Auparavant, l’État turc n’avait pas besoin d’accords de ce genre de traités pour persécuter les communistes turcs, les nationalistes kurdes ou arméniens dans la patrie des droits de l’homme.

Rien que durant les années 80, on ne compte plus les crimes commis sur le sol français par les ripoux turcs s’appuyant sur les réseaux mafieux d’extrême droite comme les Loups Gris : attentat le 5 décembre 1983 contre l’organisation de jeunesse arménienne, tentative d’assassinat des activistes arméniens Ara Toranian et Henri Papazian, plasticage du monument arménien d’Alfortville le 4 mai 1984 etc. 
Derrière ces crimes, le même nom resurgit, celui d’Abdullah Catli, trafiquant d’héroïne, tueur à gages et militant fasciste recherché par Interpol mais bénéficiant des protections policières turques.

Catli est mort dans le fameux accident de Susurluk le 3 novembre 1996.

A bord de la Mercedes sinistrée, on a retrouvé le corps sans vie de sa maîtresse et celui d’un chef de la police antiterroriste turque.
Le quatrième acteur surprise de ce tragique road movie plus vrai que nature fut Sedat Bucak, député du parti de droite à l’époque au pouvoir et seul survivant du crash.

Au moment de son décès, Abdullah Catli portait un faux passeport fourni par Mehmet Agar en personne, le ministre de l’intérieur de l’époque.

Aujourd’hui, le premier ministre turc Erdogan a beau se faire passer pour un Di Pietro turc en guerre contre l’État profond, les scandales concernant sa collaboration avec des membres de la bande à Catli ou des tortionnaires de l'ancien régime sont légion.

Comme tout caïd qui se respecte, du temps où il était détenu à la prison de Pinarhisar en raison de ces discours islamistes enflammés, Erdogan était flanqué de gardes du corps.

Parmi eux, il y avait un certain Hasan Yesildag. Ce sombre personnage est cité dans l’affaire de l’attentat contre le monument aux Arméniens à Marseille et fait partie de la bande à Catli (Source : Necdet Pekmezci, Derin Abiler-Derin Sirlar, Ed. Kripto, 2012).
 
Le 17 juin 2004, un ex-détenu politique dénommé Erdal Gökoglu avait démasqué lors d’un colloque à Rotterdam un autre bodyguard du premier ministre, Maksut Karal, coupable de tortures à la chaîne. (Voir http://archive.indymedia.be/news/2004/06/86320.html ).
Pour taire les critiques, Erdogan avait prié son gorille de se tenir en retrait.

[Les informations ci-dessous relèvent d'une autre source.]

-- ==== Sys2Proof/Machine/Memory.lean ====
section
/-! DEFINITION. Memory, full/empty and atomic instructions, group 0x40, as the issuing core performs them (spec/07 R121 to R135, spec/12 R211
to R213, spec/13 R222 to R228): the checks, what happens in L-store at once, and what is sent to the home slice. -/

namespace Sys2Proof.Machine

/-! ### Values -/

/-- A loaded value extended to 64 bits (R126). -/
def loadValue (n : Nat) (sx : Bool) (bytes : List Byte) : Word :=
  if sx then (leWord bytes).sext (8 * n) else (leWord bytes).zext (8 * n)

/-- The new value of an atomic's word and the flags it raises; operands and results in the low 4 or 8 bytes (R130). -/
def atomValue (ao : AtomOp) (eight : Bool) (old y expected : Word) : Word × Flags :=
  let n := if eight then 64 else 32
  let cut (x : Word) : Word := Word.zext x n
  let pick (op : MinMax) : Word :=
    if eight then minMax op old y else (minMax op (old.setWidth 32) (y.setWidth 32)).setWidth 64
  let fmt : Fmt := if eight then .f64 else .f32
  match ao with
  | .swap => (cut y, 0)
  | .cas => (if cut old = cut expected then cut y else cut old, 0)
  | .add => (cut (old + y), 0)
  | .and => (cut (old &&& y), 0)
  | .or => (cut (old ||| y), 0)
  | .xor => (cut (old ^^^ y), 0)
  | .minS => (pick .minS, 0)
  | .maxS => (pick .maxS, 0)
  | .minN => (pick .minN, 0)
  | .maxN => (pick .maxN, 0)
  | .faddF32 | .faddF64 =>
    let r := roundF fmt .rne (addF .rne [decodeF fmt (cut old).toNat, decodeF fmt (cut y).toNat])
    (BitVec.ofNat 64 r.1, r.2)

/-! ### Shipping to a home die (R122 check 5, R256) -/

/-- The segment a core pins, from its launch's map. -/
def currentSegment (s : State) (tid : Tid) (core : Nat) : Option Segment :=
  match s.launch? (tidLaunch tid), (s.core core).iss.segment with
  | some l, some id => l.segments.find? fun g => g.id == id
  | _, _ => none

/-- The park of a thread whose memory instruction has its home on another die of the package: it departs for a replica of its segment
there, or takes cause 0x0D where none lies there (R256). -/
def shipHome (u : Issue) (s : State) (t : Thread) (ea : Word) (pc : Word) : Out :=
  match currentSegment s u.tid t.core, s.launch? (tidLaunch u.tid) with
  | some g, some l =>
    let reps := g.reps.filter fun c => c / 256 == eaDie ea
    if reps.isEmpty then finishTrap u s 0x0D ea
    else if (s.core t.core).iss.mapCache.contains g.id then
      .next (closeTurn (parkThread (s.setThread u.tid { t with pc := pc }) u.tid
        (.departure (reps.getD (u.tid.toNat % reps.length) 0) pc l.mapVer none)) u)
    else
      .next (closeTurn (parkThread
        (s.modNet fun n => { n with maps := n.maps ++ [{ tid := u.tid, seg := some g.id, cont := .again }] }) u.tid (.reply .again)) u)
  | _, _ => finishTrap u s 0x0D ea

/-- A memory instruction whose home is on another die: its thread ships, or its stroke's thread does once the earlier repetitions are
performed and nothing is pending (R195); one that waits to retire goes there too, and exits there. -/
def finishShipHome (u : Issue) (s : State) (t : Thread) (ea : Word) : Out :=
  match u.rep, t.stroke with
  | none, _ => shipHome u s t ea u.ia
  | some _, some k =>
    let s := endRepetition s u.tid
    let t := t.strokeView
    if k.loads.isEmpty && k.stores.isEmpty && t.pending.isEmpty && (t.unissued || t.status == .parked .exit) then shipHome u (leaveQueues s t.core u.tid) t ea t.pc
    else .next s
  | some _, none => finishRetry u s

/-! ### What holds a memory access back (R125, R195, R228) -/

/-- Whether a release may leave: the thread's earlier loads have their replies and its stores are performed (R228). -/
def releaseReady (s : State) (tid : Tid) (t : Thread) : Bool := loadsDone s tid t && storesDone s tid t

Le procès Ergenekon ( http://fr.wikipedia.org/wiki/Ergenekon ) constitue l’illustration la plus aboutie de cette stratégie gouvernementale consistant à feindre de vouloir tordre le cou aux vieux démons qui hantent les institutions de l’État tout en les utilisant à son propre profit pour écarter ses adversaires.

Avant l’arrivée au pouvoir de l’AKP, les vieux démons de l’État profond avaient fait de l’exécution extrajudiciaire leur sport favori.
Aujourd’hui, cette pratique terroriste a non seulement survécu à l’avènement de l’AKP mais elle a même retrouvé une nouvelle jeunesse comme en témoigne l’assassinat de l'écolier kurde de 12 ans Ugur Kaymaz, de l’étudiant socialiste Önder Babat ou encore du journaliste arméno-turc Hrant Dink.

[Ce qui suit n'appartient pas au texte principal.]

-- ==== Sys2Proof/Machine/Flow.lean ====
section
/-! DEFINITION. What crosses dies (spec/14 R232 to R238, spec/10 R182, R184, spec/15 R248): the places an engine address names and the
writes and reads made there, flows with their order classes, sequence numbers and credits, delivery at the destination, markers and the
fences that wait for them, and arrivals at barrier objects. -/

namespace Sys2Proof.Machine

/-! ### Places an engine address names (R36, R182) -/

/-- Where a word an engine names has its home. -/
inductive HomePlace where
  | lstore (g off : Nat)
  | global (die off : Nat)
  | host
  | far (die : Nat)
  deriving DecidableEq, Repr

/-- The die of the pod (package * 8 + die) a core of this package stands on. -/
def podDie (s : State) (g : Nat) : Nat := s.cfg.package * 8 + g / 256

/-- Whether a die of the pod is one of this package. -/
def ownPackage (s : State) (x : Nat) : Bool := x / 8 == s.cfg.package

/-- The place of an address, for a command of core g; none for a form that names nothing (R36, R182). -/
def placeOf (s : State) (g : Nat) (ea : Word) : Option HomePlace :=
  if eaGlobal ea then
    (if eaPackage ea = s.cfg.package then some (.global (eaDie ea) (eaOffset ea))
     else some (.far (eaPackage ea * 8 + eaDie ea)))
  else if eaHost ea then (if eaHostOk ea then some .host else none)
  else if eaLocal ea then some (.lstore g ea.toNat)
  else if !remoteOk ea then none
  else if remoteCore ea / 2048 = s.cfg.package then some (.lstore (remoteCore ea % 2048) (remoteOffset ea))
  else some (.far (remoteCore ea / 256))

/-- The die of the pod a place lies on; the host lies on none. -/
def placeDie (s : State) : HomePlace → Option Nat
  | .lstore g _ => some (podDie s g)
  | .global d _ => some (s.cfg.package * 8 + d)
  | .host => none
  | .far x => some x

/-- The own L-store form of an address turned into the remote form that names its core, which it keeps on another die (R182). -/
def homeForm (s : State) (g : Nat) (ea : Word) : Word :=
  if eaLocal ea then BitVec.ofNat 64 (2 ^ 62 + gcoreOf s.cfg.package g * 2 ^ 32 + ea.toNat % 2 ^ 19) else ea

/-! ### Writes and reads of engines at the home (R181, R245, R248) -/

/-- What became of an access: performed, stopped by a page fault at a die's offset, or refused by a check. -/
inductive Landed where
  | done (s : State) (bytes : List Byte)
  | fault (s : State) (die off : Nat)
  | refused
  deriving DecidableEq, Repr

/-- The first piece of a range on a die that has no page with a permission. -/
def unmapped (s : State) (d off n : Nat) (w : Bool) : Option Nat :=
  ((pieces off n).find? fun p =>
    match (translate s d p.1).2 with
    | some x => !(if w then x.w else x.r)
    | none => true).map (·.1)

/-- For whom an engine access is made: a launch of this package, a launch of another package, or the host (R306; log entry 65). -/
inductive Issuer where
  | launch (lid : Nat)
  | foreign
  | host
  deriving DecidableEq, Repr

Selon les organisations turques des droits de l’homme, une quarantaine de citoyens ont été victimes d’exécutions extrajudiciaires suite aux tirs des forces de sécurité durant l’année 2012.

Sont-ce les mêmes qui auraient tué Sakine, Fidan et Leyla dans le centre d’information du Kurdistan à Paris ?

L'opposition turco-kurde qui lutte contre le régime policier d'Erdogan en a l'intime conviction.